H31P-07:
Flow of concentrated suspensions through fractures: Significant in-plane velocity variations caused by small variations in solid concentration
Wednesday, 17 December 2014: 9:30 AM
Ricardo Medina1, Russell L Detwiler1, Joseph P Morris2,3, Romain Prioul2 and Jean Desroches4, (1)University of California Irvine, Irvine, CA, United States, (2)Schlumberger-Doll Research, Cambridge, MA, United States, (3)Lawrence Livermore National Laboratory, Livermore, CA, United States, (4)Schlumberger, Paris, France
Abstract:
Flow of fluids containing large concentrations of suspended solids through narrow fractures is important in subsurface processes where the permeability of the fracture is greater than the surrounding matrix (i.e. sand intrusion, environmental remediation, hydraulic fracturing, magma flow, and mud volcanoes). We present results from experiments in which a high concentration (50% by volume) of granular solids suspended in a non-Newtonian carrier fluid (0.75% guar gum in water) flowed through a transparent parallel-plate fracture. Digital particle-image-velocimetry analysis demonstrates the development of a strongly heterogeneous velocity field within the fracture that persists for the length of the fracture. The highest velocities were observed along the no-flow boundaries and the lowest velocities along the centerline; we carried out numerical simulations and additional experiments to elucidate this surprising result. Depth-averaged (2D) simulations using a rheological model of concentrated suspensions of mono-disperse solids in Newtonian fluids reproduced experimental observations of the velocity field when small (3%) variations in solid concentration were introduced. Such concentration variability led to significant (factor of two) velocity variations within the fracture yet negligible changes in observed pressure gradients. Two plausible explanations for solid-concentration variability are:
(i) shearing of the fluid at the no-flow boundaries induced these concentration variations or
(ii) they were induced by upstream boundary conditions.

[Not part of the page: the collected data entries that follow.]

/-- The rules of the chunk kinds never raise FramerFailed. -/
theorem commitChunk_error {s : State} {c : Chunk} {q : Nat × Nat} {e : Err} (h : commitChunk s c q = .error e) :
    ∀ b, e ≠ .framerFailed b := by
  have checks {cs : List Check} {e : Err} (h : runChecks cs = .error e) (hm : ∀ b, .framerFailed b ∉ cs.map Prod.snd) :
      ∀ b, e ≠ .framerFailed b := by
    rintro b rfl
    unfold runChecks at h
    split at h
    · cases h
    · cases h; exact hm _ (firstError_mem ‹_›)
  have ok {t : State} {e : Err} (h : (Except.ok t : Except Err State) = .error e) (b : Byte) : e ≠ .framerFailed b := by
    cases h
  unfold commitChunk at h
  rcases bind_eq_error.1 h with h | ⟨_, _, h⟩
  · rw [require_eq] at h; exact checks h (by simp)
  split at h
  · rw [parseIhdr_eq] at h
    rcases bind_eq_error.1 h with h | ⟨_, _, h⟩
    · exact checks h (by simp)
    · exact ok h
  · rw [parsePlte_eq] at h
    rcases bind_eq_error.1 h with h | ⟨_, _, h⟩
    · exact checks h (by simp)
    · exact ok h
  · rw [parseTrns_eq] at h
    rcases bind_eq_error.1 h with h | ⟨_, _, h⟩
    · exact checks h (by simp)
    rcases bind_eq_error.1 h with h | ⟨_, _, h⟩
    · unfold trnsBody at h
      split at h <;> try (exact ok h)
      all_goals
        rcases bind_eq_error.1 h with h | ⟨_, _, h⟩
        · rw [require_eq] at h; exact checks h (by simp)
        · exact ok h
    · exact ok h
  · rw [parseIdat_eq] at h
    rcases bind_eq_error.1 h with h | ⟨_, _, h⟩
    · exact checks h (by simp [capCheck, regionCheck, apartCheck])
    · exact ok h
  · rw [parseIend_eq] at h
    rcases bind_eq_error.1 h with h | ⟨_, _, h⟩
    · exact checks h (by simp)
    · exact ok h
  · rw [parseAncillary_eq] at h
    rcases bind_eq_error.1 h with h | ⟨_, _, h⟩
    · exact checks h (by simp [regionCheck, apartCheck])
    · exact ok h
  · cases h; simp

/-! ### The loop of STREAM_PARSE -/

/-- The fuel of `streamParse` is never used up: more fuel than the chunks that fit changes nothing (log 16). -/
theorem streamLoop_fuel (q : Nat × Nat) (fuel fuel' off n : Nat) (s : State) (h : q.2 - off < 12 * fuel)
    (h' : q.2 - off < 12 * fuel') : streamLoop q fuel off n s = streamLoop q fuel' off n s := by
  induction fuel generalizing fuel' off n s with
  | zero => omega
  | succ k ih =>
    cases fuel' with
    | zero => omega
    | succ k' =>
      simp only [streamLoop]
      split
      · rfl
      · rename_i t c hp
        split
        · rfl
        · have : 12 + c.len ≤ q.2 - off := by
            unfold parseChunk at hp
            obtain ⟨c', hc, hp⟩ := bind_eq_ok.1 hp
            obtain ⟨_, _, hp⟩ := bind_eq_ok.1 hp
            cases hp
            exact (frameChunk_ok hc).2.1
          exact ih k' _ _ _ (by omega) (by omega)

theorem streamParse_fuel (s : State) (fuel : Nat) (h : srcLen s ≤ 12 * fuel) :
    ∀ t, streamLoop (srcAddr s, srcLen s) (srcLen s / 12 + 1) 8 0 t =
      streamLoop (srcAddr s, srcLen s) (fuel + 1) 8 0 t :=
  fun t => streamLoop_fuel _ _ _ _ _ t (by simp only; omega) (by simp only; omega)

/-! ### Serialised chunks -/

@[simp] theorem chunkBytes_length (t : Nat) (bs : List Byte) : (chunkBytes t bs).length = 12 + bs.length := by
  simp only [chunkBytes, List.length_append, beBytes_length]; omega

@[simp] theorem signature_length : signature.length = 8 := rfl

@[simp] theorem dirRecord_length (c : Chunk) : (dirRecord c).length = 12 := by simp [dirRecord]

@[simp] theorem ihdrData_length (s : State) : (ihdrData s).length = 13 := by simp [ihdrData]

A second set of experiments was performed to identify which of the two phenomena caused the observed velocity variations. A narrow obstruction was placed along the centerline of the same cell; reduced velocities along the obstruction were observed, indicating that the observed velocity variations are the result of solid concentration heterogeneities that occurred in the upstream boundary and not from concentration heterogeneities developing inside the fracture. Our results suggest that small variations in solid concentration can lead to significant velocity variations such that a simple fracture-averaged conductivity may not reliably predict transport of suspended solids within fractures.